Brain fog only makes this harder, especially when we start throwing around the jargon
The problem is that EPR is kind of an afterthought. The morons of sleep medicine think it's some "comfort feature" that they throw at us whiny idiot patients, when it is a vital component of therapy if you have a particular form of sleep-disordered breathing.
CPAP is something that has evolved over decades, and the language gets set in stone and then we learn more stuff and the language we started with doesn't make sense anymore.
-- So we started with straight CPAP, with a constant pressure. There is this whole rigamarole of "titration" where you are in a lab and the tech is controlling the pressure up and down and zeroes in on THE perfect pressure for you, and that's your prescription. Except that in real sleep apnea, that's like trying to nail jello to the wall -- the "right" pressure is moving around all night and is different on different nights.
-- So now we come to the APAP, where these astonishingly clever engineers came up with sensors where the machine follows what you are doing continuously and raises and lowers the pressure so you get the right pressure for right now.
-- Well except that pressure getting really high can get to be uncomfortable, so let's add on a feature on these high-pressure machines (a bipap goes to 25 while an APAP goes to 20) which give the patient a lower pressure on the exhale side.
-- The clever engineers then added some limited pressure support thingy to the APAPs and they called it EPR because they thought that the "regular" cpap users could do with some extra comfort, too. Because it's all about high pressures, they didn't even think about what happens when the gap between inhale and exhale pressures that you ask for is larger than the gap between the minimum pressure that you asked for and the minimum pressure that the machine can do.
-- Well except that it turns out that lowering the pressure on the exhale side isn't just a comfort feature for high pressures, it can actually cure UARS (like with me!) at really minimal pressures.
So now we have this machine that cures UARS when used in a mode that the engineers weren't even thinking about when they engineered the user interface, and confusing language because they didn't invent language to talk about things that they weren't thinking about!
There is one user interface tweak that they could do that would sure make things clearer...
Have the user dial in the EPR
first, and then when it comes to dialing in the minimum pressure or the ramp pressure, you don't allow the dial to roll down below 4+EPR. So if you set your EPR to 3, you wouldn't be able to set your minimum to below 7. EPR of 2, minimum can't go below 6, etc.

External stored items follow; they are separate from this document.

-- ==== Sys2Proof/Tests/Slice0.lean ====
section
/-! SUPPORT. The model's own tests, and for every statement with hypotheses a state and operands that meet them. Words
and expected values are the spec's own (30_encoding, 95_test_vectors, the rules' examples), never this model's. -/

-- One declaration at a time: as one text the package has too many theorems for a thread each within the memory limit.
set_option Elab.async false

namespace Sys2Proof.Tests

open Sys2Proof.Machine

/-! ### WellFormed (30_encoding R87 point 4) -/

theorem test_wellFormed_refuses_reserved_creg : (Instr.rdc 0 11).wellFormed = false := by decide

theorem test_wellFormed_accepts_last_creg : (Instr.rdc 0 10).wellFormed = true := by decide

/-! ### Decoding: the words of 40_system to 46_poly_elementwise, as the spec prints them; written out in binary where a
rule prints none or as a second reading of the fields -/

theorem test_decode_system :
    decode 0x00000000 = .ok .nop ∧ decode 0x01103B80 = .ok (.li 1 0x3B80) ∧ decode 0x02100001 = .ok (.lis 1 1) ∧
      decode 0x0210ABCD = .ok (.lis 1 0xABCD) ∧ decode 0x03210000 = .ok (.mov 2 1) ∧
      decode 0x04300003 = .ok (.rdc 3 3) ∧ decode 0x0440000A = .ok (.rdc 4 10) := by decide +kernel

theorem test_decode_setup :
    decode 0x10010000 = .ok (.setmod 1) ∧ decode 0x11050000 = .ok (.setroot 5) := by decide +kernel

theorem test_decode_ring :
    decode 0x20210000 = .ok (.mfrom 2 1) ∧ decode 0x21320000 = .ok (.mto 3 2) ∧
      decode 0x22423000 = .ok (.madd 4 2 3) ∧ decode 0x23523000 = .ok (.msub 5 2 3) ∧
      decode 0x24623000 = .ok (.mmul 6 2 3) ∧ decode 0x25720000 = .ok (.mneg 7 2) ∧
      decode 0x26456000 = .ok (.mredc 4 5 6) := by decide +kernel

theorem test_decode_compare :
    decode 0x28413000 = .ok (.meq 4 1 3) ∧ decode 0x29431000 = .ok (.mcmp 4 3 1) := by decide +kernel

theorem test_decode_power :
    decode 0x30412300 = .ok (.mpowm 4 1 2 3) ∧ decode 0x31ABA000 = .ok (.mpow 10 11 10) ∧
      decode 0x32820000 = .ok (.minv 8 2) ∧ decode 0x33932000 = .ok (.mdiv 9 3 2) := by decide +kernel

theorem test_decode_memory :
    decode 0x40360000 = .ok (.pld 3 6) ∧ decode 0x41065000 = .ok (.pst 6 5) := by decide +kernel

theorem test_decode_transforms :
    decode 0x42000003 = .ok (.precomp 3) ∧ decode 0x4306000D = .ok (.fntt 6 13) ∧
      decode 0x44060003 = .ok (.intt 6 3) ∧ decode 0x45067003 = .ok (.pmul 6 7 3) := by decide +kernel

theorem test_decode_elementwise :
    decode 0x46067900 = .ok (.phad 6 7 9) ∧ decode 0x48067900 = .ok (.pvadd 6 7 9) ∧
      decode 0x49067900 = .ok (.pvsub 6 7 9) ∧ decode 0x4A065900 = .ok (.psadd 6 5 9) ∧
      decode 0x4B065900 = .ok (.pssub 6 5 9) ∧ decode 0x4C065900 = .ok (.psmul 6 5 9) ∧
      decode 0x4D065900 = .ok (.psdiv 6 5 9) := by decide +kernel

theorem test_decode_primality :
    decode 0x50350000 = .ok (.isprime 3 5) ∧ decode 0x51320000 = .ok (.mrwit 3 2) := by decide +kernel

/-- One word of each format, bit by bit: OP, then the fields of 30_encoding R81 to R84. -/
theorem test_decode_bit_by_bit :
    decode 0b00110000_1111_1010_0101_1100_00000000 = .ok (.mpowm 15 10 5 12) ∧
      decode 0b00000001_1001_0000_1000000000000001 = .ok (.li 9 0x8001) ∧
      decode 0b00000100_1110_000000000000_00001001 = .ok (.rdc 14 9) ∧
      decode 0b01000101_0000_1101_0010_000000_111111 = .ok (.pmul 13 2 63) := by decide +kernel

/-- Vector V90: every illegal word is refused, by name. -/
theorem test_decode_illegal :
    decode 0x00000001 = .error (.mustBeZero 0x00) ∧ decode 0x011F0000 = .error (.mustBeZero 0x01) ∧
      decode 0x0430000B = .error (.reservedCreg 11) ∧ decodeCmd 0x100000000 = .error .highBits ∧
      decode 0x43060040 = .error (.mustBeZero 0x43) ∧ decode 0x42100003 = .error (.mustBeZero 0x42) ∧
      decode 0x03120100 = .error (.mustBeZero 0x03) ∧ decode 0x10110000 = .error (.mustBeZero 0x10) ∧
      decode 0x05000000 = .error (.unassignedOpcode 0x05) ∧ decode 0x27000000 = .error (.unassignedOpcode 0x27) ∧
      decode 0x47067900 = .error (.unassignedOpcode 0x47) ∧ decode 0xFF000000 = .error (.unassignedOpcode 0xFF) := by
  decide +kernel

/-! ### Small states -/

/-- Reset, the modulus m loaded as SETMOD leaves it, some registers and some PMEM words. -/
def engineState (m : Nat) (regs : List (Reg × Word)) (words : WordMem) : State :=
  regs.foldl (fun s p => s.setX p.1 p.2)
    { State.reset with eng := construct m, modv := true, mracc := true, pmem := words }

/-- The same with the root g loaded as SETROOT leaves it. -/
def rootState (m : Nat) (g : Word) (regs : List (Reg × Word)) (words : WordMem) : State :=
  (engineState m regs words).loadRoot g

/-- The next state of a command. -/
def after (i : Instr) (s : State) : Option State :=
  match exec i s with
  | .next t => some t
  | .fault _ => none
  | .refused _ => none

/-- A register after a command. -/
def xAfter (i : Instr) (s : State) (r : Reg) : Option Word := (after i s).map fun t => t.x r

/-- PMEM words after a command. -/
def pAfter (i : Instr) (s : State) (addresses : List Nat) : Option (List (Option Word)) :=
  (after i s).map fun t => addresses.map (peek t.pmem)

/-- STATUS after a command. -/
def statusAfter (i : Instr) (s : State) : Option Word := (after i s).map statusWord

/-- The prime of the spec's examples. -/
abbrev p : Nat := 998244353

/-! ### System commands (vectors V2 to V8) -/

theorem test_nop : (after .nop State.reset).map (fun t => (t.cmdcnt, statusWord t)) = some (1, 0x02) := by
  decide +kernel

theorem test_li : xAfter (.li 1 0x3B80) (State.reset.setX 1 (-1)) 1 = some 0x3B80 := by decide +kernel

theorem test_lis : xAfter (.lis 1 1) (State.reset.setX 1 0x3B80) 1 = some 998244353 := by decide +kernel

theorem test_lis_drops_top :
    xAfter (.lis 1 0xABCD) (State.reset.setX 1 0xFFFF000000000001) 1 = some 0x1ABCD := by decide +kernel

theorem test_mov : xAfter (.mov 2 1) (State.reset.setX 1 998244353) 2 = some 998244353 := by decide +kernel

theorem test_rdc_status : xAfter (.rdc 4 8) ((engineState p [] []).accept 0x04400008) 4 = some 0x51 := by
  decide +kernel

theorem test_rdc_config : xAfter (.rdc 4 10) State.reset 4 = some 0x10C40 := by decide +kernel

/-! ### Montgomery multiplier (vectors V1, V10 to V32) -/

theorem test_setmod_constants :
    (after (.setmod 1) (State.reset.setX 1 998244353)).map (fun t => t.eng) =
      some ⟨998244353, 1996488706, 17450252288407896063, 932051910, 299560064⟩ := by decide +kernel

theorem test_setmod_badmod :
    statusAfter (.setmod 1) ((State.reset.setX 1 0x4000000000000001).accept 0x10010000) =
      some 0x1001000000000606 := by decide +kernel

theorem test_mfrom : xAfter (.mfrom 2 2) (engineState p [(2, 5)] []) 2 = some 667282138 := by decide +kernel

theorem test_mfrom_max : xAfter (.mfrom 2 1) (engineState p [(1, 0xFFFFFFFFFFFFFFFF)] []) 2 = some 365752507 := by
  decide +kernel

theorem test_mto : xAfter (.mto 4 4) (engineState p [(4, 1202179390)] []) 4 = some 12 := by decide +kernel

theorem test_mto_modulus : xAfter (.mto 4 3) (engineState p [(3, 998244353)] []) 4 = some 0 := by decide +kernel

/-- Vector V29: an operand that is no residue word is no fault. -/
theorem test_madd_unspecified :
    (after (.madd 4 2 3) (engineState p [(2, 1996488706), (3, 5)] [])).map (fun t => (t.cmdcnt, t.err, t.x 3)) =
      some (1, false, 5) := by decide +kernel

theorem test_madd_largest :
    xAfter (.madd 4 2 3) (engineState p [(2, 1996488705), (3, 1996488705)] []) 4 = some 1996488704 := by decide +kernel

theorem test_msub_borrow :
    xAfter (.msub 5 2 3) (engineState p [(2, 534897252), (3, 667282138)] []) 5 = some 1864103820 := by decide +kernel

theorem test_msub : xAfter (.msub 5 2 3) (engineState p [(2, 667282138), (3, 534897252)] []) 5 = some 132384886 := by
  decide +kernel

theorem test_mmul : xAfter (.mmul 6 2 3) (engineState p [(2, 667282138), (3, 534897252)] []) 6 = some 677997554 := by
  decide +kernel

theorem test_mmul_largest :
    xAfter (.mmul 6 2 3) (engineState p [(2, 1996488705), (3, 1996488705)] []) 6 = some 944319265 := by decide +kernel

theorem test_mneg : xAfter (.mneg 7 2) (engineState p [(2, 667282138)] []) 7 = some 1329206568 := by decide +kernel

theorem test_mneg_zero : xAfter (.mneg 7 2) (engineState p [(7, 1)] []) 7 = some 0 := by decide +kernel

theorem test_mredc_top :
    xAfter (.mredc 4 5 6) (engineState p [(5, 998244352), (6, 0xFFFFFFFFFFFFFFFF)] []) 4 = some 1052169441 := by
  decide +kernel

theorem test_mredc_above_range :
    xAfter (.mredc 4 5 6) (engineState p [(5, 0xC000000000000000)] []) 4 = some 13835058055282163712 := by
  decide +kernel

/-! ### Comparison (vectors V45 to V49) -/

theorem test_meq_lazy : xAfter (.meq 4 1 2) (engineState p [(1, 667282138), (2, 1665526491)] []) 4 = some 1 := by
  decide +kernel

theorem test_meq_differs : xAfter (.meq 4 1 3) (engineState p [(1, 667282138), (3, 534897252)] []) 4 = some 0 := by
  decide +kernel

theorem test_mcmp_less :
    xAfter (.mcmp 4 1 3) (engineState p [(1, 667282138), (3, 534897252)] []) 4 = some 0xFFFFFFFFFFFFFFFF := by
  decide +kernel

theorem test_mcmp_greater : xAfter (.mcmp 4 3 1) (engineState p [(1, 667282138), (3, 534897252)] []) 4 = some 1 := by
  decide +kernel

/-! ### Exponentiation (vectors V33 to V39) -/

theorem test_mpowm :
    xAfter (.mpowm 4 1 2 3) (engineState p [(1, 799667024), (2, 4), (3, 667282138)] []) 4 = some 144658116 := by
  decide +kernel

theorem test_mpowm_exponent_zero :
    xAfter (.mpowm 4 1 2 3) (engineState p [(1, 799667024), (3, 12345)] []) 4 = some 12345 := by decide +kernel

theorem test_mpow_largest_exponent :
    xAfter (.mpow 4 1 2) (engineState p [(1, 799667024), (2, 0xFFFFFFFFFFFFFFFF)] []) 4 = some 816250493 := by
  decide +kernel

theorem test_mpow_one_is_not_raw :
    xAfter (.mpow 4 1 2) (engineState p [(1, 1996488705), (2, 1)] []) 4 = some 998244352 := by decide +kernel

theorem test_minv : xAfter (.minv 8 2) (engineState p [(2, 667282138)] []) 8 = some 186410382 := by decide +kernel

/-- 2^64 mod 15 = 1, so a class is its own word (42_exponentiation R156: 2^13 mod 15 = 2). -/
theorem test_minv_composite : xAfter (.minv 8 2) (engineState 15 [(2, 2)] []) 8 = some 2 := by decide +kernel

theorem test_mdiv : xAfter (.mdiv 9 3 2) (engineState p [(2, 667282138), (3, 534897252)] []) 9 = some 306628321 := by
  decide +kernel

theorem test_mdiv_by_zero : xAfter (.mdiv 9 3 2) (engineState p [(3, 534897252)] []) 9 = some 0 := by decide +kernel

/-! ### Miller-Rabin (vectors V40 to V51) -/

theorem test_isprime_strong_pseudoprime : xAfter (.isprime 3 5) (State.reset.setX 5 2047) 3 = some 0 := by
  decide +kernel

theorem test_isprime_badmod :
    statusAfter (.isprime 3 5) ((State.reset.setX 5 18446744073709551557).accept 0x50350000) =
      some 0x5035000000000606 := by decide +kernel

theorem test_mrwit_fails :
    (after (.mrwit 3 2) (engineState 561 [(2, 2)] [])).map (fun t => (t.x 3, t.mracc)) = some (0, false) := by
  decide +kernel

theorem test_mrwit_passes :
    (after (.mrwit 3 2) (engineState 2047 [(2, 2)] [])).map (fun t => (t.x 3, t.mracc)) = some (1, true) := by
  decide +kernel

/-! ### Transforms (vectors V60 to V66) -/

theorem test_setroot :
    (after (.setroot 2) (engineState p [(2, 3)] [])).map
      (fun t => (t.root, t.rootr, t.twcov, peek t.twf 0, peek t.twi 0)) =
      some (3, 799667024, 2, some 932051910, some 932051910) := by decide +kernel

theorem test_precomp :
    (after (.precomp 4) (rootState 17 3 [] [])).map (fun t => (t.twcov, t.twf, t.twi)) =
      some (16, [(0, 1), (1, 4), (2, 2), (3, 8), (4, 6), (5, 7), (6, 12), (7, 14)],
        [(0, 1), (1, 13), (2, 9), (3, 15), (4, 3), (5, 5), (6, 10), (7, 11)]) := by decide +kernel

theorem test_precomp_one_changes_nothing :
    (after (.precomp 1) (rootState 17 3 [] [])).map (fun t => (t.twcov, t.twf)) = some (2, [(0, 1)]) := by
  decide +kernel
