-- ==== Sys2Proof/Machine/Operands.lean ====
section
/-! DEFINITION. The operands of the system commands: the CSR map (10_state.md R45), reading a register
(43_system_ops.md R180) and writing one (R181). The byte operand of a push needs no assembly
(30_encoding.md R83). -/

namespace Sys2Proof.Machine

/-- The register of a number, if the number names one (10_state.md R45). -/
def csrOfNumber (n : Byte) : Option Csr :=
  if n = 0x00 then some .target
  else if n = 0x01 then some .tolerance
  else if n = 0x02 then some .window
  else if n = 0x10 then some .totBits
  else if n = 0x11 then some .eSumLo
  else if n = 0x12 then some .eSumHi
  else if n = 0x13 then some .hist
  else if n = 0x20 then some .chCnt
  else if n = 0x21 then some .poolCnt
  else none

/-- The number of a register (10_state.md R45). -/
def csrNumber : Csr → Byte
  | .target    => 0x00
  | .tolerance => 0x01
  | .window    => 0x02
  | .totBits   => 0x10
  | .eSumLo    => 0x11
  | .eSumHi    => 0x12
  | .hist      => 0x13
  | .chCnt     => 0x20
  | .poolCnt   => 0x21

/-- `POOLCNT = 2048 - POOLRD` (10_state.md R28). -/
def Whitener.poolCnt (w : Whitener) : Nat := 2048 - w.poolRd.val

/-- The 64-bit value a register reads as, zeros above its own width (43_system_ops.md R180). -/
def csrRead (r : Csr) (s : State) : Word64 :=
  match r with
  | .target    => s.config.target.setWidth 64
  | .tolerance => s.config.tolerance.setWidth 64
  | .window    => s.config.window
  | .totBits   => s.monitor.totBits
  | .eSumLo    => s.monitor.eSum.extractLsb' 0 64
  | .eSumHi    => s.monitor.eSum.extractLsb' 64 64
  | .hist      => s.monitor.hist.setWidth 64
  | .chCnt     => BitVec.ofNat 64 s.whitener.chCnt.val
  | .poolCnt   => BitVec.ofNat 64 s.whitener.poolCnt

/-- The configuration after writing `value`, or `none` where the write is refused: a value too wide
for `TARGET` or `TOLERANCE`, or a read-only register (43_system_ops.md R181). -/
def csrWrite (r : Csr) (value : Word64) (c : ConfigRegs) : Option ConfigRegs :=
  match r with
  | .target    => if 2 ^ 32 ≤ value.toNat then none else some { c with target := value.setWidth 32 }
  | .tolerance => if 2 ^ 32 ≤ value.toNat then none else some { c with tolerance := value.setWidth 32 }
  | .window    => some { c with window := value }
  | .totBits | .eSumLo | .eSumHi | .hist | .chCnt | .poolCnt => none

end Sys2Proof.Machine
end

Part of the problem as well is that the sleep medicine idiots are fixated on the patients' stupidity as being the only problem with sleep therapy. If they could only bully or trick us self-destructive dumbbells into "compliance" then the machine itself is magic. Dialing in proper therapy for real patients with complex problems takes skill, intelligence, experience, intuition -- you know, practicing medicine. Being an effective bully, salesman, and/or con-man is a completely different skill set. So they get derailed when something gets invented as a "comfort feature" because they think this is about convincing us. With EPR (which I actually find mildly annoying and less comfortable than no pressure support) they are just completely off the rails. Since they think EPR is snake oil, they want to be as confusing as possible when it comes to selling it to you!